Telefonieren während der Fahrt, Alkohol am Steuer und auch beleidigende Gesten werden mit zum Teil hohen Geldstrafen geahndet.
- Sofern Sie von Doha über Drittstaaten nach Saudi-Arabien, Bahrain, Ägypten oder in die Vereinigten Arabischen Emirate reisen wollen, erkundigen Sie sich vorab über die aktuellen Einreisebestimmungen dieser Länder. Dies gilt insbesondere bei in Doha ansässigen Personen mit katarischer Aufenthaltsgenehmigung (Residence Permit).
- Fahren Sie vorsichtig und defensiv und vermeiden Sie auch das Gestikulieren.
- Bleiben Sie im Fall eines Unfalls beim Fahrzeug.
- Unternehmen Sie Fahrten in die Wüste nur mit geländegängigen allradbetriebenen Fahrzeugen und möglichst im Konvoi bzw. mit Hilfe eines Reiseveranstalters.
- Nehmen Sie bei Wüstentouren stets ausreichend Benzin- und Wasservorräte sowie ein Mobiltelefon mit.
- Hinterlassen Sie Informationen über Ihre Route und geplante Rückkehr beim Hotel oder Gastgeber.
Einreise und Zoll
Visum
Siehe auch Einreise und Zoll - Obligatorische Krankenversicherung
Deutsche Staatsangehörige mit regulärem Reisepass können entweder ein „Visum-Waiver“ oder ein Visum bei Einreise beantragen. Inhaber von vorläufigen Pässen müssen ein Visum vor der Einreise bei der zuständigen Auslandsvertretung von Katar beantragen.
Visum-Waiver bei Einreise
Mit einem regulären Reisepass kann ein Visum-Waiver mit einer Gültigkeit von 180 Tagen bei Einreise beantragt werden. Dieses berechtigt zur mehrfachen Einreise und einen Aufenthalt von maximal 90 Tagen im Gültigkeitszeitraum.
Der Visum-Waiver wird bei Vorlage geeigneter Nachweise für den Grund der Reise, die Unterkunft sowie den geplanten Rück- oder Weiterflug gebührenfrei erteilt.
Diese Regelung gilt für touristische und Besuchsreisen sowie für Geschäftsreisen und für alle Grenzstellen und den Flughafen Doha, aber nicht für Inhaber vorläufiger Reisepässe (siehe unten).

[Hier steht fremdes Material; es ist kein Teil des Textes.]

-- ==== Sys2Proof/Certificates/Slice0/Obligations.lean ====
section
/-! DEFINITION. The statements for the provers. A rule's own decision (D<n> of 92_eei_decisions.md), an inference the
spec marks as its own, or a choice of this model (notes/assumptions/<n>.md) that a statement rests on is named in
its docstring. -/

open Sys2Proof Sys2Proof.Machine

/-! ### Encoding (30_encoding.md) -/

/-- Decoding the bytes of any instruction, whatever follows them, gives it back with every operand (R300,
R301). -/
def Obligations.DecodeOfEncode : Prop :=
  ∀ (i : Instr) (rest : List Byte), i.wf = true → decode (encode i ++ rest) = .ok (i, rest)

/-- Bytes that decode begin with the bytes of the instruction they decode to (R300, R304). -/
def Obligations.EncodeOfDecode : Prop :=
  ∀ (bytes : List Byte) (i : Instr) (rest : List Byte), decode bytes = .ok (i, rest) → bytes = encode i ++ rest

/-- The decoder refuses, under an opcode's name, exactly the bytes that begin with that opcode, for the 105 opcodes of
R306 (decision D2). -/
def Obligations.UnimplementedOpcodesRefused : Prop :=
  unimplementedOpcodes.length = 105 ∧ unimplementedOpcodes.Nodup ∧
    ∀ (bytes : List Byte) (op : Byte),
      decode bytes = .error (.unimplementedOpcode op) ↔ bytes.head? = some op ∧ op ∈ unimplementedOpcodes

/-- Words written out from the encoding lists and examples of the instruction rules decode to the instructions
they stand for, one or more of each family (30_encoding.md R304; R501 to R711). -/
def Obligations.SpecWordsDecode : Prop :=
  decode [0xA9, 0x42] = .ok (.ldaImm 0x42, []) ∧ decode [0xA2, 0xFF] = .ok (.ldxImm 0xFF, []) ∧
    decode [0x9D, 0x00, 0x20] = .ok (.staAbsx 0x00 0x20, []) ∧ decode [0x86, 0x10] = .ok (.stxZp 0x10, []) ∧
    decode [0x8C, 0x00, 0x03] = .ok (.styAbs 0x00 0x03, []) ∧ decode [0x9A] = .ok (.txs, []) ∧
    decode [0x71, 0x40] = .ok (.adcIzy 0x40, []) ∧ decode [0xE9, 0xF0] = .ok (.sbcImm 0xF0, []) ∧
    decode [0xE6, 0x10] = .ok (.incZp 0x10, []) ∧ decode [0xCE, 0x34, 0x12] = .ok (.decAbs 0x34 0x12, []) ∧
    decode [0x2C, 0x00, 0x30] = .ok (.bitAbs 0x00 0x30, []) ∧ decode [0x0A] = .ok (.aslAcc, []) ∧
    decode [0x46, 0x20] = .ok (.lsrZp 0x20, []) ∧ decode [0x10, 0x02] = .ok (.bplRel 0x02, []) ∧
    decode [0x4C, 0x00, 0xC0] = .ok (.jmpAbs 0x00 0xC0, []) ∧
    decode [0x6C, 0x20, 0x01] = .ok (.jmpInd 0x20 0x01, []) ∧
    decode [0x20, 0x34, 0x12] = .ok (.jsrAbs 0x34 0x12, []) ∧ decode [0x00, 0xEA] = .ok (.brk, [0xEA]) ∧
    decode [0x40] = .ok (.rti, []) ∧ decode [0x48] = .ok (.pha, []) ∧ decode [0x28] = .ok (.plp, []) ∧
    decode [0x58] = .ok (.cli, []) ∧ decode [0xEA] = .ok (.nop, [])

/-- R310: load immediate 0x42 into the accumulator is LDA #$42, two bytes, A9 42. -/
def Obligations.LoadImmediateWord : Prop :=
  encode (.ldaImm 0x42) = [0xA9, 0x42] ∧ decode [0xA9, 0x42] = .ok (.ldaImm 0x42, []) ∧
    (Instr.ldaImm 0x42).length = 2 ∧
    ∀ s : State, ∃ t : State, exec (.ldaImm 0x42) s = .next t ∧ t.regs.a = 0x42

/-! ### Steps (40_cycle_engine.md, 60_exceptions.md) -/

/-- When the bytes at PC decode to an instruction and those its fetch reads can be read there, one a cycle, `step`
is its meaning on the state after that fetch (40_cycle_engine.md R407, R410). The third byte of JSR is not
among them: its own sequence reads it (45_control.md R661; log 6, log 11). -/
def Obligations.StepRunsDecodedInstruction : Prop :=
  ∀ (s : State) (bytes rest : List Byte) (i : Instr) (b : Bus), s.Ready → decode bytes = .ok (i, rest) →
    s.bus.replay (fetchReads s.regs.pc (bytes.take (fetchCycles i))) = some b →
    step s = exec i (s.fetched (opcodeOf i) (bytes.take (fetchCycles i)) b)

/-- The interrupt lines and what the boundary sample decides. A line is asserted while it has a source; a device's
drive changes its own request only, and the host's call only the host's request on the line it names (10_state.md
R131, R132; 40_cycle_engine.md R433). The sample: NMI on an edge, else IRQ if I is 0, else none (60_exceptions.md
R811 to R816). Decisions D6, D7, D15, D22, D30; that a call's net effect on its line is kept is log 13. -/
def Obligations.BoundarySampleDecides : Prop :=
  (∀ l : Line, l.asserted = true ↔ l.host = true ∨ l.devices ≠ []) ∧
    (∀ (l : Line) (n k : Nat) (d : LineDrive), (l.drive n d).host = l.host ∧
      (k ∈ (l.drive n d).devices ↔ if k = n then d = .assert ∨ d = .keep ∧ n ∈ l.devices else k ∈ l.devices)) ∧
    (∀ (s : State) (level : Bool),
      let l := s.bus.lines
      setHostLine s .nmi level =
        { s with bus := { s.bus with lines := ⟨⟨level, l.nmi.devices⟩, l.irq⟩ } } ∧
      setHostLine s .irq level =
        { s with bus := { s.bus with lines := ⟨l.nmi, ⟨level, l.irq.devices⟩⟩ } }) ∧
    ∀ s : State,
      (s.bus.lines.nmi.asserted = true → s.nmiPrev = false → s.pendingService = some .nmi) ∧
      (s.bus.lines.nmi.asserted = false ∨ s.nmiPrev = true →
        (s.bus.lines.irq.asserted = true → s.regs.i = false → s.pendingService = some .irq) ∧
        (s.bus.lines.irq.asserted = false ∨ s.regs.i = true → s.pendingService = none))

/-- Interrupt entry: a step whose boundary sample chooses a service is the seven cycles of R821 and nothing else,
with the vector of its kind, and leaves what R822 says. -/
def Obligations.StepServicesInterrupt : Prop :=
  ∀ (s : State) (k : ServiceKind) (vector : Word) (u v lo hi : Byte), s.seq = .boundary →
    (∀ r, s.phase ≠ .halted r) → s.pendingService = some k →
    (k = .nmi ∧ vector = 0xFFFA ∨ k = .irq ∧ vector = 0xFFFE) →
    let g := s.regs
    let cs :=
      [rd g.pc u, rd g.pc v, wr (stackAddress g.s) (hi8 g.pc), wr (stackAddress (g.s - 1)) (lo8 g.pc),
        wr (stackAddress (g.s - 2)) (g.pByte false), rd vector lo, rd (vector + 1) hi]
    (∀ b, s.bus.replay cs = some b →
      step s = .next (s.stepped cs b { g with s := g.s - 3, i := true, pc := word hi lo })) ∧
    FaultsAlong step s cs

/-- R423: in phase `Halted` a step ticks nothing, changes nothing and answers the recorded fault; no other host operation
leaves the phase, and `reset` does (decisions D12, D27). That a run stops with the fault is stated where its
predicate does not hold and its budget is not 0: what it answers otherwise is the model's choice (log 21). -/
def Obligations.HaltedUntilReset : Prop :=
  ∀ (s : State) (report : FaultReport), s.phase = .halted report →
    step s = .fault (report.kind.toFault s) ∧
    (∀ pred budget, pred s.view = false → 0 < budget →
      runUntil pred budget s = .stopped (report.kind.toFault s) report.cyclesInStep) ∧
    (∀ r target, attach s r target = .refused .notConfiguring) ∧
    (∀ a, hostRead s a = .refused .machineHalted) ∧ (∀ a v, hostWrite s a v = .refused .machineHalted) ∧
    (∀ g, loadRegs s g = .refused .machineHalted) ∧
    (∀ line level, (setHostLine s line level).phase = .halted report) ∧
    (∀ t, resetMachine s = .next t → t.phase = .running)

/-- Under policy `Halt` an unimplemented opcode stops the step after its first cycle, before the devices tick, with
the state of R806 (60_exceptions.md R802, R803; 40_cycle_engine.md R401; decisions D2, D12). -/
def Obligations.UnimplementedOpcodeHalts : Prop :=
  ∀ (s : State) (op : Byte) (b : Bus), s.Ready → s.params.policy = .halt → op ∈ unimplementedOpcodes →
    s.bus.read s.regs.pc = some (op, b) →
    step s = .fault (.unimplementedOpcode op s.regs.pc { s with
      bus := b
      cycles := s.cycles + 1
      phase := .halted ⟨.unimplementedOpcode op s.regs.pc, s.regs.pc, s.cycles + 1, 1⟩
      trace := [rd s.regs.pc op]
      result := ⟨1, []⟩ })

/-- Under policy `SubstituteNop` an unimplemented opcode is a no-op of one byte and two cycles, with its report; a
fault in either cycle is an UnmappedAccess (60_exceptions.md R804; 40_cycle_engine.md R424; decision D2). -/
def Obligations.UnimplementedOpcodeSubstituted : Prop :=
  ∀ (s : State) (op u : Byte), s.Ready → s.params.policy = .substituteNop → op ∈ unimplementedOpcodes →
    let cs := [rd s.regs.pc op, rd (s.regs.pc + 1) u]
    (∀ b, s.bus.replay cs = some b →
      step s = .next { s.stepped cs b { s.regs with pc := s.regs.pc + 1 } with
        result := ⟨2, [⟨op, s.regs.pc⟩]⟩ }) ∧
    FaultsAlong step s cs

/-- Every fault of a step leaves the registers, flags and nmi_prev of its start, the cycles it took counted, and
`Halted` with the report (60_exceptions.md R806; decisions D12, D25). -/
def Obligations.FaultRestoresTheBoundary : Prop :=
  ∀ (s : State) (f : Fault), s.seq = .boundary → (∀ r, s.phase ≠ .halted r) → step s = .fault f →
    ∃ (k : FaultKind) (t : State) (n : Nat), f = k.toFault t ∧ 1 ≤ n ∧ n ≤ 7 ∧ t.regs = s.regs ∧
      t.nmiPrev = s.nmiPrev ∧ t.seq = .boundary ∧ t.cycles = s.cycles + n ∧
      t.phase = .halted ⟨k, s.regs.pc, s.cycles + n, n⟩ ∧ t.params = s.params ∧ t.bus.map = s.bus.map

/-- No step is refused: every one has a transition or stops at a fault of the spec (40_cycle_engine.md R420). -/
def Obligations.StepNeverRefuses : Prop := ∀ (s : State) (r : Refusal), step s ≠ .refused r

/-- A step that answers takes two to seven cycles, each counted, each one bus access, and ends at a boundary, running
(40_cycle_engine.md R405, R420, R422, R425; 10_state.md R144; decisions D4, D14). -/
def Obligations.StepCountsItsCycles : Prop :=
  ∀ s t : State, s.seq = .boundary → step s = .next t →
    t.cycles = s.cycles + t.result.cycles ∧ 2 ≤ t.result.cycles ∧ t.result.cycles ≤ 7 ∧
      t.trace.length = t.result.cycles ∧ t.seq = .boundary ∧ t.phase = .running

/-! ### The invariant -/

/-- The machine after reset satisfies the invariant. The platform it stands on is the model's choice (log 1). -/
def Obligations.InvariantAtReset : Prop := State.reset.Inv

/-- Every step that answers keeps the invariant: the map's entries valid, disjoint and inside their devices, the
memories and the lines' sets canonical, the CPU at a boundary (20_memory.md R203; 10_state.md R131, R141; log 2,
log 12). -/
def Obligations.StepKeepsInvariant : Prop := ∀ s t : State, s.Inv → step s = .next t → t.Inv

/-- Every step that faults leaves a stopped machine: the bus still well-formed, at a boundary, halted with a report
about its own PC (60_exceptions.md R806; decision D12). -/
def Obligations.FaultStopsTheMachine : Prop :=
  ∀ (s t : State) (k : FaultKind), s.Inv → (∀ r, s.phase ≠ .halted r) → step s = .fault (k.toFault t) → t.Stopped

/-! ### All instructions -/

/-- Where every address is mapped, every instruction completes, from any state: it makes some bus cycles that the bus
allows, and nothing else of the machine changes but its registers (42_load_store_transfer.md R500). -/
def Obligations.ExecCompletesWhereMapped : Prop :=
  ∀ (i : Instr) (s : State), (∀ a, s.bus.mapped a = true) →
    ∃ (cs : List BusCycle) (b : Bus) (g : Regs), s.bus.replay cs = some b ∧ exec i s = .next (s.after cs b g)

/-- The only fault of an instruction's meaning is UnmappedAccess, in the cycle whose address the map does not answer,
with the cycles before it done (42_load_store_transfer.md R500; 60_exceptions.md R801, R806; decision D12). -/
def Obligations.ExecFaultsOnlyWhereUnmapped : Prop :=
  ∀ (i : Instr) (s : State) (f : Fault), exec i s = .fault f →
    ∃ (a : Word) (acc : Access) (cs : List BusCycle) (b : Bus), s.bus.replay cs = some b ∧ b.mapped a = false ∧
      f = .unmappedAccess a acc (s.faulted cs b (.unmappedAccess a acc))

/-- With the cycles of its fetch, an instruction takes its base count and at most its extra cycles, and so exactly its
base count where it has none (41_addressing_pipeline.md R490, R491; 70_reset_and_hazards.md R931). -/
def Obligations.ExecCycleCounts : Prop :=
  ∀ (i : Instr) (s t : State), exec i s = .next t →
    ∃ n, t.cycles = s.cycles + n ∧ baseCycles i ≤ fetchCycles i + n ∧
      fetchCycles i + n ≤ baseCycles i + maxExtraCycles i

/-! ### Class R (41_addressing_pipeline.md) -/

/-- Immediate (R453): the operand byte is the operand. -/
def Obligations.ImmediateReads : Prop :=
  ∀ p ∈ [(Instr.ldaImm, Regs.lda), (Instr.ldxImm, Regs.ldx), (Instr.ldyImm, Regs.ldy), (Instr.adcImm, Regs.adc),
      (Instr.sbcImm, Regs.sbc), (Instr.cmpImm, Regs.cmp), (Instr.cpxImm, Regs.cpx), (Instr.cpyImm, Regs.cpy),
      (Instr.andImm, Regs.and), (Instr.oraImm, Regs.ora), (Instr.eorImm, Regs.eor)],
    ∀ (s : State) (b1 : Byte), exec (p.1 b1) s = .next (s.after [] s.bus (p.2 b1 s.regs))

/-- Zero page (R454): one read, at {0x00, b1}. -/
def Obligations.ZeroPageReads : Prop :=
  ∀ p ∈ [(Instr.ldaZp, Regs.lda), (Instr.ldxZp, Regs.ldx), (Instr.ldyZp, Regs.ldy), (Instr.adcZp, Regs.adc),
      (Instr.sbcZp, Regs.sbc), (Instr.cmpZp, Regs.cmp), (Instr.cpxZp, Regs.cpx), (Instr.cpyZp, Regs.cpy),
      (Instr.andZp, Regs.and), (Instr.oraZp, Regs.ora), (Instr.eorZp, Regs.eor), (Instr.bitZp, Regs.bitTest)],
    ∀ (s : State) (b1 v : Byte),
      let cs := [rd (word 0x00 b1) v]
      (∀ b, s.bus.replay cs = some b → exec (p.1 b1) s = .next (s.after cs b (p.2 v s.regs))) ∧
      FaultsAlong (exec (p.1 b1)) s cs

/-- Zero page,X and zero page,Y (R460, R462): the unindexed address is read first, and the sum stays in page 0. -/
def Obligations.ZeroPageIndexedReads : Prop :=
  ∀ p ∈ [(Instr.ldaZpx, Regs.x, Regs.lda), (Instr.ldyZpx, Regs.x, Regs.ldy), (Instr.adcZpx, Regs.x, Regs.adc),
      (Instr.sbcZpx, Regs.x, Regs.sbc), (Instr.cmpZpx, Regs.x, Regs.cmp), (Instr.andZpx, Regs.x, Regs.and),
      (Instr.oraZpx, Regs.x, Regs.ora), (Instr.eorZpx, Regs.x, Regs.eor), (Instr.ldxZpy, Regs.y, Regs.ldx)],
    ∀ (s : State) (b1 u v : Byte),
      let cs := [rd (word 0x00 b1) u, rd (word 0x00 (b1 + p.2.1 s.regs)) v]
      (∀ b, s.bus.replay cs = some b → exec (p.1 b1) s = .next (s.after cs b (p.2.2 v s.regs))) ∧
      FaultsAlong (exec (p.1 b1)) s cs

/-- Absolute (R457): one read, at {b2, b1}. -/
def Obligations.AbsoluteReads : Prop :=
  ∀ p ∈ [(Instr.ldaAbs, Regs.lda), (Instr.ldxAbs, Regs.ldx), (Instr.ldyAbs, Regs.ldy), (Instr.adcAbs, Regs.adc),
      (Instr.sbcAbs, Regs.sbc), (Instr.cmpAbs, Regs.cmp), (Instr.cpxAbs, Regs.cpx), (Instr.cpyAbs, Regs.cpy),
      (Instr.andAbs, Regs.and), (Instr.oraAbs, Regs.ora), (Instr.eorAbs, Regs.eor), (Instr.bitAbs, Regs.bitTest)],
    ∀ (s : State) (b1 b2 v : Byte),
      let cs := [rd (word b2 b1) v]
      (∀ b, s.bus.replay cs = some b → exec (p.1 b1 b2) s = .next (s.after cs b (p.2 v s.regs))) ∧
      FaultsAlong (exec (p.1 b1 b2)) s cs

Visum bei Einreise („on arrival“) für Katar und Oman
Deutsche Staatsangehörige können mit einem regulären Reisepass gegen eine Gebühr von 100 QAR bei Einreise am Flughafen Doha auch ein gemeinsames Visum – bezeichnet als „Tourist Joint Visa for Qatar and Oman“ – für touristische Reisen in Katar und Oman beantragen.

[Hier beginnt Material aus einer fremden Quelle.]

/-- A removal keeps a strictly rising list. -/
theorem risingFrom_filter {bound first : Nat} {ps : List Nat} (p : Nat → Bool)
    (h : risingFrom bound first ps = true) : risingFrom bound first (ps.filter p) = true := by
  induction ps generalizing first with
  | nil => rfl
  | cons k rest ih =>
    simp only [risingFrom, Bool.and_eq_true, decide_eq_true_eq] at h
    by_cases hp : p k = true
    · simp only [List.filter_cons_of_pos hp, risingFrom, Bool.and_eq_true, decide_eq_true_eq]
      exact ⟨h.1, ih h.2⟩
    · rw [List.filter_cons_of_neg hp]
      exact risingFrom_mono (ih h.2) (by omega)

/-- The places of a line's set after a device's is put into it. -/
theorem mem_insertPlace (n k : Nat) (ps : List Nat) : k ∈ insertPlace n ps ↔ k = n ∨ k ∈ ps := by
  induction ps with
  | nil => simp [insertPlace]
  | cons p rest ih =>
    unfold insertPlace
    split
    · simp
    · split
      · subst_vars; simp
      · simp [ih]; tauto

/-- A device's drive of a line changes its own place in the set and no other source. -/
theorem Line.drive_sources (l : Line) (n k : Nat) (d : LineDrive) : (l.drive n d).host = l.host ∧
    (k ∈ (l.drive n d).devices ↔ if k = n then d = .assert ∨ d = .keep ∧ n ∈ l.devices else k ∈ l.devices) := by
  cases d <;> refine ⟨rfl, ?_⟩ <;> simp only [Line.drive, mem_insertPlace, List.mem_filter] <;> split <;> simp_all

/-- A device's drive keeps a line's canonical form. -/
theorem Line.wf_drive {bound n : Nat} {l : Line} (d : LineDrive) (h : l.wf bound = true) (hn : n < bound) :
    (l.drive n d).wf bound = true := by
  cases d with
  | keep => exact h
  | assert => exact risingFrom_insert h (Nat.zero_le n) hn
  | deassert => exact risingFrom_filter _ h

/-! ### Devices -/

/-- A device read keeps the device's size and its well-formedness. -/
theorem Device.afterRead_size (d : Device) (n l ls) : (d.afterRead n l ls).1.size = d.size := by
  cases d <;> rfl

theorem Device.afterWrite_size (d : Device) (n l v ls) : (d.afterWrite n l v ls).1.size = d.size := by
  cases d <;> rfl

theorem Device.afterTick_size (d : Device) (n ls) : (d.afterTick n ls).1.size = d.size := by
  cases d <;> rfl

theorem Device.afterRead_wf {d : Device} (n l ls) (h : d.wf = true) : (d.afterRead n l ls).1.wf = true := by
  cases d <;> exact h

theorem Device.afterTick_wf {d : Device} (n ls) (h : d.wf = true) : (d.afterTick n ls).1.wf = true := by
  cases d <;> exact h

theorem Device.afterWrite_wf {d : Device} {l : Nat} (n v ls) (h : d.wf = true) (hl : l < d.size) :
    (d.afterWrite n l v ls).1.wf = true := by
  cases d with
  | ram size cells =>
    simp only [Device.wf, Bool.and_eq_true, Device.afterWrite] at h ⊢
    exact ⟨h.1, Memory.wf_write v h.2 hl⟩
  | rom size image => exact h
  | other kind size st => exact h

/-- What a device does to the lines in one call is a drive at its place, or nothing. -/
def DrivesAt (n : Nat) (ls ls' : Lines) : Prop := ls' = ls ∨ ∃ r, ls' = ls.drive n r

theorem Device.afterRead_lines (d : Device) (n l ls) : DrivesAt n ls (d.afterRead n l ls).2 := by
  cases d with
  | ram => exact .inl rfl
  | rom => exact .inl rfl
  | other => exact .inr ⟨_, rfl⟩

theorem Device.afterWrite_lines (d : Device) (n l v ls) : DrivesAt n ls (d.afterWrite n l v ls).2 := by
  cases d with
  | ram => exact .inl rfl
  | rom => exact .inl rfl
  | other => exact .inr ⟨_, rfl⟩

Das Visum berechtigt zu mehrfacher Ein- und Ausreise und zu je 30 Tagen Aufenthalt in Katar und Oman.
Visum vor Einreise
Inhaber vorläufiger Reisepässe müssen vorab ein Visum bei der zuständigen Auslandsvertretung Katars beantragen. Eine Erteilung am Flughafen ist nicht möglich. Der Antrag sollte bei der Botschaft des Staates Katar in Berlin mindestens vier Wochen vor Abreise gestellt werden. Der vorläufige Reisepass muss noch mindestens sechs Monate gültig sein.
Einreisekontrolle und Einreiseverweigerungen
In Einzelfällen wurde deutschen Staatsbürgern mit Migrationshintergrund, in der Regel aus dem arabischen Raum, ohne Angabe von Gründen die Einreise nach Katar verweigert.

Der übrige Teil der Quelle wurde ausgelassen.